To bankroll these fluctuations, the new law creates a trust fund through the public Development Bank of El Salvador. “The purpose of the trust fund is not to make money, but to support this decision of having bitcoin as legal tender and that it runs for years and years with no problems,” explained Bukele. “It doesn’t involve the Federal Reserve or even our central bank. It’s just a trust fund in our development bank.” He added that merchants can also trade their bitcoins for dollars on private cryptocurrency exchanges.

None of these explanations made it to the Assembly floor, into state-run media broadcasts, or even into the Spanish language.

‘Every Day Will Be a New Idea’

At one point, a participant in the Twitter Space asked Bukele whether his administration had considered creating bitcoin mining facilities in El Salvador.

“Never thought of it, but every day is going to be a new idea. So we’re not thinking of mining, but we can do something to promote mining,” he responded. “Here there’s energy that you get from volcanoes…it’s also 100 percent clean because the energy of the volcanoes turns the water into vapor and that makes energy.”

The next day, June 9, Bukele unveiled a new project, in English, on Twitter. “I’ve just instructed the president of La Geo, our state-owned geothermal electric company, to put up a plan to offer facilities for bitcoin mining with very cheap, 100% clean, 100% renewable, 0 emissions energy from our volcanoes. This is going to evolve fast!”

Bukele dropped more news in the June 8 Twitter Space: the International Monetary Fund (IMF), with which the administration is negotiating a $1 billion loan to refinance its debt, reached out to schedule a meeting for Thursday, June 10, and expressed trepidations about the bitcoin project. In May, government debt exceeded 90 percent of the value of the country’s gross domestic product. “I tried to explain to them that this is a huge opportunity for the country and a big message for the world, but it’s not going to change our macroeconomics,” he said of his talks with the Fund.

The Bitcoin Law, 16 articles long, fits on two pages. In sending it along to the Assembly floor for a final vote, the Finance Committee left no time to hear from the implementing agencies, banks, economists, or anyone else. Arena Deputy Rodrigo Ávila said his party wasn’t opposed to the discussion of the bill, but asked to hear expert opinions and for a slower process. Nuevas Ideas flatly said no. “I took the time to sift through the list of ‘experts’ that they’ve invited to give their opinion, and they’ve always been the same. So, why would we call them here if they know nothing about this topic?” said deputy William Soriano, 29.
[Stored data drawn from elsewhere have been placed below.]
/-- A complete attempt's system item (R84). -/
theorem Settled.completeItem (h : Settled s) (i : Item) : Settled (completeItem i s) := by
  have hdrop : Settled (s.setSu { s.su with owedDrop := none }) := by
    refine h.congr ?_ ?_ ?_ ?_ ?_ ?_ ?_ <;> simp
  have hleave : Settled (s.setVu { s.vu with leavePending := false }) := by
    obtain ⟨h1, h2, h3, h4, h5, h6, h7, h8, h9⟩ := h
    constructor <;> simp_all [held, StandingLaw, ProbeLaw, OwnNumberLaw, LineLaw, own]
  cases i <;> unfold Machine.completeItem <;> simp only
  case drop => exact hdrop.setRecord _ _
  case leave => exact hleave.setRecord _ _
  case stallJoin => exact (h.setRecord _ _).restartStall
  case roster => exact h.setRecord _ _
  case transfer => exact h.setRecord _ _
  case found => exact h.setRecord _ _
  all_goals exact h

/-! ## A complete frame -/

/-- Whether the settled station is in a view does not change the fields that a new view record touches. -/
theorem Settled.setView (h : Settled s) (hv : inView s.vu.station = true) {v : View}
    (hf : s.vu.station = .member → has v.full (own s) = true)
    (hj : s.vu.station = .joining → has v.joiners (own s) = true) : Settled (setView v s) := by
  obtain ⟨h1, h2, h3, h4, h5, h6, h7, h8, h9⟩ := h
  constructor <;> simp_all [held, StandingLaw, ProbeLaw, OwnNumberLaw, LineLaw, Machine.setView, own]

theorem has_or (a b : Mask) (n : Station) : has (a ||| b) n = (has a n || has b n) := by simp [has]

theorem has_without (a b : Mask) (n : Station) : has (without a b) n = (has a n && !has b n) := by
  simp [has, without, n.isLt]

theorem has_only (m n : Station) : has (only m) n = (m == n) := by
  revert m n; decide

theorem Settled.settleOwn (h : Settled s) (item : Option Item) (x : Applied) (e : Byte) :
    Settled (settleOwn item x e s) := by
  refine h.congr ?_ ?_ ?_ ?_ ?_ ?_ ?_ <;> simp

/-- A cell operation applied (R11, R12). -/
theorem Settled.applyCell (h : Settled s) (op : CellOp) (c : CellNo) (a b : Half) (f : Frame) (item : Option Item) :
    Settled (applyCell op c a b f item s) := by
  unfold Machine.applyCell
  dsimp only
  split
  · rename_i hl
    have h1 := (h.putCell c (applyOp op f.orig a b (cellAt s c)).record (by simp [hl])).settleOwn item
      (applyOp op f.orig a b (cellAt s c)) f.epoch
    split
    · exact h1.report c
    · exact h1
  · rename_i hl
    split
    · exact h.putCell c _ (by simp [hl])
    · exact h
  all_goals exact h

/-- The view after the promotion holds every station of the view (R125). -/
theorem promoteView_full (v : View) : (promoteView v).full = everyone v := rfl

/-- A TRANSFER applied (R124, R125). -/
theorem Settled.moveRound (h : Settled s) (k : BitVec 4) (images : Vector Cell 8) :
    Settled (moveRound k images s) := by
  have hst := h.standing
  have hn := h.number
  have hp := h.probe
  have hl := h.line
  unfold Machine.moveRound
  dsimp only
  split
  · rename_i hs
    split
    · unfold promoteJoining
      split
      · obtain ⟨h1, h2, h3, h4, h5, h6, h7, h8, h9⟩ := h
        constructor <;>
          simp_all [held_congr (s := s), StandingLaw, ProbeLaw, OwnNumberLaw, LineLaw, own, inView, promoteView_full,
            everyone, has_or]
      · exact h.withdraw
    · apply Settled.restartStall
      have h0 : Settled (Machine.setView (advanceRound s.vu.view) s) :=
        h.setView (by simp [inView, hs]) (by simp [hs]) (fun _ => by simpa [advanceRound] using hn.2 hs)
      obtain ⟨h1, h2, h3, h4, h5, h6, h7, h8, h9⟩ := h0
      constructor <;> simp_all [held_congr (s := s), StandingLaw, ProbeLaw, OwnNumberLaw, LineLaw, own, inView]
  · rename_i hs
    split
    · exact h.setView (by simp [inView, hs])
        (fun _ => by simp [promoteView_full, everyone, has_or, hn.1 hs]) (by simp [hs])
    · exact h.setView (by simp [inView, hs]) (fun _ => by simpa [advanceRound] using hn.1 hs) (by simp [hs])
  all_goals exact h

/-- A TRANSFER applied, its old record cleared (R94). -/
theorem Settled.applyTransfer (h : Settled s) (k : BitVec 4) (images : Vector Cell 8) :
    Settled (applyTransfer k images s) :=
  (h.setRecord .transfer .fresh).moveRound k images

/-- A ROSTER applied (R121). -/
theorem Settled.applyRoster (h : Settled s) (hv : inView s.vu.station = true) : Settled (applyRoster s) := by
  unfold Machine.applyRoster
  refine Settled.restartStall (h.setView hv (fun hs => ?_) (fun hs => ?_))
  · exact h.number.1 hs
  · exact h.number.2 hs

/-- A JOIN applied (R108, R109). -/
theorem Settled.applyJoin (h : Settled s) (hv : inView s.vu.station = true) (n : Station) : Settled (applyJoin n s) := by
  unfold Machine.applyJoin
  split
  · exact h.withdraw
  · rename_i hw
    have h1 : Settled (Machine.setView (joinView n s.vu.view) s) := by
      refine h.setView hv (fun hs => ?_) (fun hs => ?_)
      · have hne : n ≠ own s := by simpa [joinWithdraws, hs] using hw
        have := h.number.1 hs
        unfold joinView
        split <;> simp_all [has_without, has_only]
      · have := h.number.2 hs
        unfold joinView
        split <;> simp_all [has_or]
    dsimp only
    split
    · exact h1.releaseClaims _ (by simpa using h.standing.not_none hv)
    all_goals exact h1

/-- A view without some stations still holds the others (R110, R112). -/
theorem removeFromView_has (m : Mask) (v : View) (n : Station) (hn : has m n = false) :
    has (removeFromView m v).full n = has v.full n ∧ has (removeFromView m v).joiners n = has v.joiners n := by
  unfold removeFromView endEmptyRound
  split <;> simp [has_without, hn]

/-- A DROP applied (R89, R110, R127). -/
theorem Settled.applyDrop (h : Settled s) (hv : inView s.vu.station = true) (m : Mask) : Settled (applyDrop m s) := by
  unfold Machine.applyDrop
  split
  · exact h.withdraw
  · rename_i hm
    have hm : has m (own s) = false := by simpa using hm
    obtain ⟨e1, e2⟩ := removeFromView_has m s.vu.view (own s) hm
    exact (((h.setView hv (fun hs => by rw [e1]; exact h.number.1 hs) (fun hs => by rw [e2]; exact h.number.2 hs)).releaseClaims
      _ (by simpa using h.standing.not_none hv)).restartStall).clearHistories

/-- Another station's LEAVE applied (R112). -/
theorem Settled.applyLeaveOther (h : Settled s) (hv : inView s.vu.station = true) (n : Station) :
    Settled (applyLeaveOther n s) := by
  unfold Machine.applyLeaveOther
  split
  · exact h.withdraw
  · rename_i hne
    obtain ⟨e1, e2⟩ := removeFromView_has (only n) s.vu.view (own s) (by simpa [has_only] using hne)
    exact (h.setView hv (fun hs => by rw [e1]; exact h.number.1 hs) (fun hs => by rw [e2]; exact h.number.2 hs)).releaseClaims
      _ (by simpa using h.standing.not_none hv)

/-- A complete frame applied by its kind (R74). An own LEAVE is sent at MEMBER alone. -/
theorem Settled.applyFrame (h : Settled s) (hv : inView s.vu.station = true) (f : Frame) (item : Option Item)
    (hi : item = some .leave → s.vu.station = .member) : Settled (applyFrame f item s) := by
  unfold Machine.applyFrame
  split
  · exact h.applyCell ..
  · exact h.applyTransfer ..
  · exact h.applyRoster hv
  · exact h.applyJoin hv _
  · exact h.applyDrop hv _
  · split
    · exact h.leaveOwn (hi (by assumption))
    · exact h.applyLeaveOther hv _
  · exact h

/-! ## The window's end -/

/-- This station's own FOUND (R16, R107). -/
theorem Settled.foundView (h : Settled s) (f : Frame) (hs : s.vu.station = .listening) : Settled (foundView f s) := by
  have hst := h.standing
  obtain ⟨h1, h2, h3, h4, h5, h6, h7, h8, h9⟩ := h
  constructor <;>
    simp_all [held_congr (s := s), StandingLaw, ProbeLaw, OwnNumberLaw, LineLaw, inView, own, has_only]

/-- The ROSTER that admits the station (R122). -/
theorem Settled.admitStation (h : Settled s) {v : View} (hv : has v.joiners (own s) = true) : Settled (admitStation v s) := by
  obtain ⟨h1, h2, h3, h4, h5, h6, h7, h8, h9⟩ := h
  constructor <;>
    simp_all [held_congr (s := s), StandingLaw, ProbeLaw, OwnNumberLaw, LineLaw, inView, own, Tu.powerOn]

theorem admits_joiner {j : Judged} {slots : Mask} {v : View} (h : admits j slots s = some v) :
    has v.joiners (own s) = true := by
  unfold admits at h
  (repeat' split at h) <;> simp_all
  exact h ▸ by simp_all

theorem Settled.endAdmitting (h : Settled s) (j : Judged) (slots : Mask) : Settled (endAdmitting j slots s) := by
  unfold Machine.endAdmitting
  split
  · rename_i hv; exact h.admitStation (admits_joiner hv)
  · exact h.takeExpiry

theorem Settled.endOtherWindow (h : Settled s) (hv : inView s.vu.station = true) (j : Judged) (slots : Mask) :
    Settled (endOtherWindow j slots s) := by
  unfold Machine.endOtherWindow
  split
  · exact h.applyFrame hv _ _ (by simp)
  · split
    · exact h.withdraw
    · exact h

theorem endAttempt_settled (h : Settled (s.setSu { s.su with attempt := none })) (a : Attempt) :
    Settled (endAttempt a s) := by
  refine h.congr ?_ ?_ ?_ ?_ ?_ ?_ ?_ <;> simp

theorem endOwnListening_settled (h : Settled (s.setSu { s.su with attempt := none })) {a : Attempt} (slots : Mask)
    (hs : s.vu.station = .listening) (hi : itemFits a.item s.vu.station = true) :
    Settled (endOwnListening a slots s) := by
  have h1 := endAttempt_settled h a
  have hs1 : (endAttempt a s).vu.station = .listening := by simpa using hs
  unfold Machine.endOwnListening
  dsimp only
  split
  · split
    · exact (h1.completeItem _).foundView _ (by simpa [Machine.completeItem] using hs)
    · split
      · exact h1.probeAnswered hs1
      · exact h1.probeUnanswered hs1
    all_goals exact h1
  · exact h1.incompleteAttempt (by simpa using hi) _

theorem completeItem_station (i : Item) : (completeItem i s).vu.station = s.vu.station := by
  simp

theorem endOwnWindow_settled (h : Settled (s.setSu { s.su with attempt := none })) (j : Judged) {a : Attempt}
    (slots : Mask) (hv : inView s.vu.station = true) (hi : itemFits a.item s.vu.station = true) :
    Settled (endOwnWindow j a slots s) := by
  have h1 := endAttempt_settled h a
  unfold Machine.endOwnWindow
  dsimp only
  split
  · refine (h1.completeItem _).applyFrame (by simpa using hv) _ _ (fun e => ?_)
    have e : a.item = .leave := by simpa using e
    simpa [e, itemFits] using hi
  · exact h1.incompleteAttempt (by simpa using hi) _

/-- The end of a window, before `refresh`, is settled. The hypotheses are what `Coherent` says of a frame under judgement. -/
theorem disposeFrame_settled (h : Settled (s.setSu { s.su with attempt := none })) {j : Judged} (slots : Mask)
    (hst : j.station = s.vu.station) (hown : s.su.attempt.isSome = j.own)
    (hfit : ∀ a, s.su.attempt = some a → itemFits a.item s.vu.station = true) : Settled (disposeFrame j slots s) := by
  have h0 : s.su.attempt = none → Settled s := fun e => by
    refine h.congr ?_ ?_ ?_ ?_ ?_ ?_ ?_ <;> simp [e]
  cases ha : s.su.attempt with
  | none =>
    have hs := h0 ha
    have ho : j.own = false := by rw [← hown, ha]; rfl
    unfold Machine.disposeFrame
    rw [ha, hst, ho]
    cases hj : s.vu.station
    case halted => exact hs
    case listening => exact hs
    case admitting => exact hs.endAdmitting ..
    case joining => exact hs.endOtherWindow (by simp [hj, inView]) ..
    case member => exact hs.endOtherWindow (by simp [hj, inView]) ..
  | some a =>
    have hf := hfit a ha
    have ho : j.own = true := by rw [← hown, ha]; rfl
    unfold Machine.disposeFrame
    rw [ha, hst, ho]
    cases hj : s.vu.station <;> simp only
    case halted => exfalso; rw [hj] at hf; revert hf; cases a.item <;> simp [itemFits, inView]
    case admitting => exfalso; rw [hj] at hf; revert hf; cases a.item <;> simp [itemFits, inView]
    case listening => exact endOwnListening_settled h slots hj hf
    case joining => exact endOwnWindow_settled h j slots (by simp [hj, inView]) hf
    case member => exact endOwnWindow_settled h j slots (by simp [hj, inView]) hf

/-! ## Faults -/

theorem Settled.faultOther (h : Settled s) (j : Judged) (asserted : Bool) : Settled (faultOther j asserted s) := by
  unfold Machine.faultOther
  split
  · exact h.withdraw
  · exact h

theorem faultOwn_settled (h : Settled (s.setSu { s.su with attempt := none })) (j : Judged) (asserted : Bool)
    (hfit : ∀ a, s.su.attempt = some a → itemFits a.item s.vu.station = true) : Settled (faultOwn j asserted s) := by
  unfold Machine.faultOwn
  split
  · rename_i ha
    refine h.congr ?_ ?_ ?_ ?_ ?_ ?_ ?_ <;> simp [ha]
  · rename_i a ha
    have h1 := endAttempt_settled h a
    split
    · exact h1.withdraw
    · exact h1.incompleteAttempt (by simpa using hfit a ha) _

theorem disposeFault_settled (h : Settled (s.setSu { s.su with attempt := none })) {j : Judged} (asserted : Bool)
    (hown : s.su.attempt.isSome = j.own) (hfit : ∀ a, s.su.attempt = some a → itemFits a.item s.vu.station = true) :
    Settled (disposeFault j asserted s) := by
  unfold Machine.disposeFault
  split
  · exact faultOwn_settled h j asserted hfit
  · rename_i ho
    have ha : s.su.attempt = none := by
      cases e : s.su.attempt <;> simp_all
    have hs : Settled s := by
      refine h.congr ?_ ?_ ?_ ?_ ?_ ?_ ?_ <;> simp [ha]
    split
    · exact hs
    · exact hs
    · split
      · rename_i he; exact hs.enterListening he.2
      · exact hs.takeExpiry
    · exact hs.faultOther ..
    · exact hs.faultOther ..

theorem selfFault_settled (h : Settled (s.setSu { s.su with attempt := none }))
    (hfit : ∀ a, s.su.attempt = some a → itemFits a.item s.vu.station = true) : Settled (selfFault s) := by
  unfold Machine.selfFault
  split
  · rename_i ha
    refine h.congr ?_ ?_ ?_ ?_ ?_ ?_ ?_ <;> simp [ha]
  · rename_i a ha
    exact (endAttempt_settled h a).incompleteAttempt (by simpa using hfit a ha) _

end
end Sys2Proof.Machine
end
“What they want to approve in the Assembly about bitcoin has implications too severe for the whole population to approve without debate and a serious technical analysis,” said Ricardo Castaneda, economist with the Central American Institute for Fiscal Studies (ICEFI), on Twitter.

Renata Ávila, a Guatemalan attorney and Stanford University researcher specializing in technology, wrote: “Instead of a visionary, experimental approach to test alternatives (starting with small pilots, independent risk assessments, etc), the #ElSalvador #Bitcoin Law is an imposition, reckless and rushed. Disconnected from the country’s social and economic context.”

She then added: “I’ve never seen so much ideological, juridical, mathematical, and economic-monetary incongruence converge, in three pages.”

A group of 10 Salvadoran economists signed a letter questioning the promise that the cost of sending remittances will decline.

“There’s no government action behind the price of bitcoin to guarantee the value of this pseudo-currency and…people would receive remittances that can lose value from one moment to another.” They also lamented that “such a transcendental decision was taken so lightly, behind the public’s back, without open, pluralistic discussion and sufficient rigorous analysis.”